Your assignment: Among the lines of the records, find all that carry the word "extractLsb" and copy them.

Entries supplied: Begin

-- ==== Sys2Proof/Machine/Cipher.lean ====
section
/-! DEFINITION. The Blowfish cipher on the current tables (spec/40_cipher.md R100 to R102). -/

namespace Sys2Proof.Machine

/-- `S[k][j]` with `j` a byte field of a word (40_cipher.md R100, R105). -/
def sboxAt (t : Tables) (k : Fin 4) (j : Byte) : Word := t.s[k][j.toNat]'j.isLt

/-- `F(x) = ((S[0][a] + S[1][b]) ^ S[2][c]) + S[3][d]` (40_cipher.md R100), `a` the most significant byte of `x`. -/
def feistel (t : Tables) (x : Word) : Word :=
  ((sboxAt t 0 (x.extractLsb' 24 8) + sboxAt t 1 (x.extractLsb' 16 8)) ^^^ sboxAt t 2 (x.extractLsb' 8 8)) +
    sboxAt t 3 (x.extractLsb' 0 8)

/-- `Round(i, L, R)` (40_cipher.md R101): the swapped pair. -/
def feistelRound (t : Tables) (b : Block) (i : Fin 16) : Block :=
  let l := b.l ^^^ t.p[i.val]'(by omega)
  let r := b.r ^^^ feistel t l
  ⟨r, l⟩

/-- `Enc(L, R)` (40_cipher.md R102): 16 rounds, the last swap undone, the two final subkey XORs. -/
def encryptBlock (t : Tables) (b : Block) : Block :=
  let x := (List.finRange 16).foldl (feistelRound t) b
  let y : Block := ⟨x.r, x.l⟩
  ⟨y.l ^^^ t.p[17], y.r ^^^ t.p[16]⟩

end Sys2Proof.Machine
end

Entries supplied: End

Response area:
  ((sboxAt t 0 (x.extractLsb' 24 8) + sboxAt t 1 (x.extractLsb' 16 8)) ^^^ sboxAt t 2 (x.extractLsb' 8 8)) +
    sboxAt t 3 (x.extractLsb' 0 8)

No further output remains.